FIG. 12 illustrates the example in which the manipulation inputs
relating to the specific manipulation images are enabled to enlarge
the specific manipulation images.
Display Example in the case where Water adheres to Display Surface
of Input/Output Unit
[0118] FIG. 12 is a view illustrating a display example in the case
where the water adheres to the display surface of the input/output
unit 150 in the second embodiment of the present disclosure. In the
example of FIG. 12, it is assumed that the imaging operation is
performed in a ski resort with the imaging apparatus 100. For
example, it is conceivable that the pouring snow falls on the
imaging apparatus 100 and the snow adhering to the display surface
of the input/output unit 150 is melted to become water.
[0119] In FIG. 12, similarly to the example of FIG. 11B, the medium
amount of water 550 adheres to the display surface of the
input/output unit 150, and the water 550 is grounded.
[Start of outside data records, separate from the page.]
/-! ## Registration of writes and the tick of the moment -/

/-- Memory cycles to the next tick, reckoned from the last one at the nominal rate where the group follows an external clock
(log entry 20). -/
def State.cyclesToNext (s : State) (g : GroupId) : Nat :=
  let x := s.group g
  if s.tickFromTime g then s.cyclesTo g (x.n + 1) else x.tickCycle + 600000000 / max 1 (s.fs g) - s.cycles

/-- n_r of a write: the last tick begun; a write 200 ns or less before a tick may count that tick (06 R249). -/
def State.regTick (s : State) (g : GroupId) : Nat × State :=
  let n := (s.group g).n
  if s.ticking g && (s.group g).begun && decide (s.cyclesToNext g ≤ cycles200ns) then
    let (late, s) := s.chooseBool
    (if late then n + 1 else n, s)
  else (n, s)

/-- The tick that begins now, or the last one begun. -/
def State.tickNow (s : State) (g : GroupId) : Nat := (s.dueTick g).getD (s.group g).n

/-- Smallest multiple of `k` that is at least `x`. -/
def nextMultiple (k x : Nat) : Nat := (x + k - 1) / k * k

/-! ## Headgates (09 R403 to R408) -/

/-- How a headgate treats a sample: closed, open, or a step of a ramp. -/
inductive Gate where
  | closed | opened
  | ramp (down : Bool) (j : Nat)
  deriving DecidableEq, Repr

/-- STATE of a headgate (09 R429). -/
def State.hgState (s : State) (h : Nat) : Nat := s.reg STR_HG_STATUS_STATE h

/-- An open headgate, with the ramp of its last ramped OPEN, which a later armed CLOSE leaves running (09 R407). -/
def State.hgOpened (s : State) (h m : Nat) : Gate :=
  match tabGet? h s.hgRamps with
  | some a => if a ≤ m ∧ m < a + 64 then .ramp false (m - a + 1) else .opened
  | none => .opened

/-- What headgate `h` does to sample `m`, by its state and the effect index of its last command (09 R404, R407). -/
def State.hgAt (s : State) (h m : Nat) : Gate :=
  let st := s.hgState h
  match tabGet? h s.hgs with
  | none => if st = 2 then s.hgOpened h m else .closed
  | some u =>
    match u.a with
    | none => if u.opens then .closed else s.hgOpened h m
    | some a =>
      if u.opens then
        if m < a then .closed else if u.ramp ∧ m < a + 64 then .ramp false (m - a + 1) else .opened
      else if m < a then s.hgOpened h m
      else if u.ramp ∧ m < a + 64 then .ramp true (m - a + 1)
      else .closed

/-- The gate of a route for sample `m` (09 R403). -/
def State.gateOf (s : State) (r : Route) (m : Nat) : Gate := if r.hgEn then s.hgAt r.hg m else .opened

/-- A word after a gate: 0 while closed, the ramp of R65 in a ramp (09 R404, R407). -/
def Gate.apply (g : Gate) (x : Word) : Word :=
  match g with
  | .closed => 0
  | .opened => x
  | .ramp down j => rampWord x (if down then 64 - j else j) 6

/-- The rate group of a headgate: that of its routes' channels (09 R403). -/
def State.hgGroup (s : State) (h : Nat) : Option GroupId :=
  (s.routes.find? fun p => p.2.hgEn && p.2.hg == h).map fun p => (s.routeChan p.2).group

/-- a = 64 * ceil(T * fs / 64) for a group ticked by the counter (09 R405). -/
def hgIndex (sec ns fs : Nat) : Nat := 64 * (((sec * 1000000000 + ns) * fs + 64 * 1000000000 - 1) / (64 * 1000000000))

/-- A headgate command is refused (09 R406). -/
def State.hgRefuse (s : State) (h : Nat) : State := (s.putFlag STR_HG_STATUS_REFUSED h true).raise 61

/-- STATE of a headgate changes at a tick (09 R407). -/
def State.hgSet (s : State) (h st : Nat) : State := (s.put STR_HG_STATUS_STATE h st).raise 60

/-- Show an effect index. -/
def State.hgShow (s : State) (h a : Nat) : State := s.put64 STR_HG_EFF_LO STR_HG_EFF_HI h a

/-- A write of OPEN or CLOSE alone (09 R405 to R407). -/
def State.hgCommand (s : State) (h : Nat) (opens : Bool) : State :=
  let sec := s.reg64 STR_HG_TIME_SEC_LO STR_HG_TIME_SEC_HI h
  let ns := s.reg STR_HG_TIME_NS h
  let st := s.hgState h
  match s.hgGroup h with
  | none => s.hgRefuse h
  | some g =>
    let x := s.group g
    let a := hgIndex sec ns (s.fs g)
    let past := x.begun && (if s.tickFromTime g then decide (a ≤ x.n)
      else decide ((sec * 1000000000 + ns) * timPerNs ≤ x.tickTim) && x.n % 64 == 0)
    if past || st == 1 || st == 3 then s.hgRefuse h
    else
      let u : Headgate := { sec := sec, ns := ns, a := if s.tickFromTime g then some a else none,
                            ramp := s.flag STR_HG_CFG_RAMP h, opens := opens, since := s.cycles }
      let s := { s with hgs := tabSet h u s.hgs }
      let s := if s.tickFromTime g then s.hgShow h a else s
      s.put STR_HG_STATUS_STATE h (if opens then 1 else 3)

/-- A write of CANCEL alone: within 200 ns of tick a it may fail (09 R408). A headgate that is disarmed returns to the state it
had. -/
def State.hgCancel (s : State) (h : Nat) : State :=
  match tabGet? h s.hgs, s.hgGroup h with
  | some u, some g =>
    let st := s.hgState h
    let begun := match u.a with
      | some a => (s.group g).begun && decide (a ≤ (s.group g).n)
      | none => false
    if (st != 1 && st != 3) || begun then s
    else
      let drop (s : State) : State := { s.put STR_HG_STATUS_STATE h (if st = 1 then 0 else 2) with hgs := tabErase h s.hgs }
      let near := match u.a with
        | some a => decide (s.cyclesTo g a ≤ cycles200ns)
        | none => decide ((u.sec * 1000000000 + u.ns) * timPerNs ≤ s.tim + 200 * timPerNs)
      if near then
        let (ok, s) := s.chooseBool
        if ok then drop s else s
      else drop s
  | _, _ => s

/-- A write of HG_CTL: with more than one bit it is refused as a whole (09 R406). -/
def State.hgCtl (s : State) (h : Nat) (opens closes cancels : Bool) : State :=
  if (opens && closes) || (opens && cancels) || (closes && cancels) then s.hgRefuse h
  else if opens then s.hgCommand h true
  else if closes then s.hgCommand h false
  else if cancels then s.hgCancel h
  else s

/-- An armed headgate at tick `n` of its group: it takes effect, or is refused when the counter stepped over it
(09 R405 to R408; 06 R249; 12 R515). -/
def State.hgEffect (s : State) (g : GroupId) (n h : Nat) : State :=
  match tabGet? h s.hgs with
  | none => s
  | some u =>
    let st := s.hgState h
    if (st != 1 && st != 3) || s.hgGroup h != some g then s
    else
      let due := match u.a with
        | some a => decide (a ≤ n)
        | none => n % 64 == 0 && decide ((u.sec * 1000000000 + u.ns) * timPerNs ≤ s.tim)
      let running := match u.a with
        | some a => decide (a < n) && st == 3 && u.ramp && !(s.group g).stepped
        | none => false
      if !due || running then s
      else
        let refuse (s : State) : State :=
          { (s.put STR_HG_STATUS_STATE h (if st = 1 then 0 else 2)).hgRefuse h with hgs := tabErase h s.hgs }
        let late := match u.a with
          | some a => decide (a < n) || (s.group g).stepped
          | none => false
        let (ok, s) := if s.cycles ≤ u.since + cycles200ns then s.chooseBool else (true, s)
        if late || !ok then refuse s
        else
          let s := { s with hgs := tabSet h { u with a := some n } s.hgs }
          let s := s.hgShow h n
          if u.opens then
            { s.hgSet h 2 with hgRamps := if u.ramp then tabSet h n s.hgRamps else tabErase h s.hgRamps }
          else if u.ramp then s else s.hgSet h 0

/-- A ramped CLOSE ends at tick a + 64 (09 R407). -/
def State.hgRampEnd (s : State) (g : GroupId) (n h : Nat) : State :=
  match tabGet? h s.hgs with
  | none => s
  | some u =>
    match u.a with
    | some a => if s.hgState h = 3 ∧ u.ramp ∧ a + 64 ≤ n ∧ s.hgGroup h = some g then s.hgSet h 0 else s
    | none => s

/-- All headgates of a group at a tick. -/
def State.hgTick (s : State) (g : GroupId) (n : Nat) : State :=
  s.hgs.foldl (fun s p => (s.hgEffect g n p.1).hgRampEnd g n p.1) s

/-! ## Block stamps (09 R389 to R392) -/

/-- Bits of word 1 of a stamp entry (09 R390). -/
def stConcealed : Nat := 24
def stLate : Nat := 25
def stClosed : Nat := 26
def stNonaudio : Nat := 27
def stSealFail : Nat := 28
def stSealAbsent : Nat := 29
def stQdrop : Nat := 30

/-- Slot of a block's entry in the stamp ring. -/
def stampSlot (ch : ChanDesc) (k : Nat) : Nat := k % (ch.len / blockSize ch)

/-- The entry of block `k` belongs to it, with its capture time in units of the time counter (09 R390 to R392). -/
def State.stampOpen (s : State) (c k cap : Nat) : State :=
  let ch := tabGet s.ingress c {}
  let x := s.chanSt c
  if !ch.stampEn || tabGet? (stampSlot ch k) x.blks == some k then s
  else
    let w := ch.sbase + 2 * stampSlot ch k
    let s := s.setChanSt c { x with blks := tabSet (stampSlot ch k) k x.blks }
    let s := s.writeAs 16 ch.bank w (BitVec.ofNat 32 (cap % timPerSec / timPerNs))
    s.writeAs 16 ch.bank (w + 1) (BitVec.ofNat 32 (cap / timPerSec % 256 * 2 ^ 16))

/-- Change word 1 of block `k`'s entry, if the entry is its own. -/
def State.stampSet (s : State) (c k : Nat) (f : Word → Word) : State :=
  let ch := tabGet s.ingress c {}
  if ch.stampEn && tabGet? (stampSlot ch k) (s.chanSt c).blks == some k then
    let w := ch.sbase + 2 * stampSlot ch k + 1
    s.writeAs 16 ch.bank w (f (s.bankWord ch.bank w))
  else s

/-- Set a flag of a block's stamp. -/
def State.stampFlag (s : State) (c k bit : Nat) : State := s.stampSet c k fun v => v ||| BitVec.ofNat 32 (2 ^ bit)

/-- A flag of a block's stamp. -/
def State.stampHas (s : State) (c k bit : Nat) : Bool :=
  let ch := tabGet s.ingress c {}
  ch.stampEn && tabGet? (stampSlot ch k) (s.chanSt c).blks == some k
    && (s.bankWord ch.bank (ch.sbase + 2 * stampSlot ch k + 1)).getLsbD bit

/-! ## Writes of the stream mover (09 R400 to R402) -/

/-- Words of the stream mover that wait in a bank's queue. -/
def Bank.strQueued (x : Bank) : List Req := x.queue.filter fun r => r.who == 16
In FIG. 12,
the water 550 is schematically expressed by a bold dotted line for
the purpose of the easy description. FIG. 12 illustrates an example
in which only part (the plural manipulation icons used to perform
the manipulation input and the warning message) of the display mode
on the display surface of the input/output unit 150 is changed.
FIG. 12 illustrates an example in which a part (except the specific
manipulation image) of the receptions of the plural manipulation
icons (manipulation images) used to perform the manipulation inputs
are disabled to erase the plural manipulation icons that become the
disable targets.
[0120] As illustrated in FIG. 12, in the case where the medium
amount of water 550 adheres to the display surface of the
input/output unit 150, the part of the manipulation icons that can
be manipulated by the user's manipulation is erased from the
display surface, and the warning icon 351 is displayed while only
the specific manipulation icon is enlarged and displayed on the
display surface. The warning icon 351 is similar to that of FIG.
5.
[0121] Examples of the specific manipulation image include a
manipulation icon used to set the frequently-used function and a
manipulation icon set by the user's manipulation. FIG. 12
illustrates an example in which the transition button 561 making
the transition to the menu screen and the transition button 562
making the transition to the mode switching screen are set in the
specific manipulation icon. The transition button 561 making the
transition to the menu screen and the transition button 562 making
the transition to the mode switching screen correspond to the
transition button 301 making the transition to the menu screen and
the transition button 310 making the transition to the mode
switching screen of FIG. 3A.
[0122] Thus, the disable processing is performed to the
manipulation icons except the specific manipulation icon, and the
manipulation icons are erased from the display screen 540, so that
the manipulation input is not selected by the input/output unit
150. Therefore, in the case where the water not less than a
predetermined amount adheres to the display surface of the
input/output unit 150, the false detection due to the water
adhesion can be prevented.
[0123] However, the specific manipulation icon is maintained in the
enabled state without performing the disable processing, and
enlarged and displayed on the display screen 540, which allows the
manipulation input to be performed in the input/output unit 150.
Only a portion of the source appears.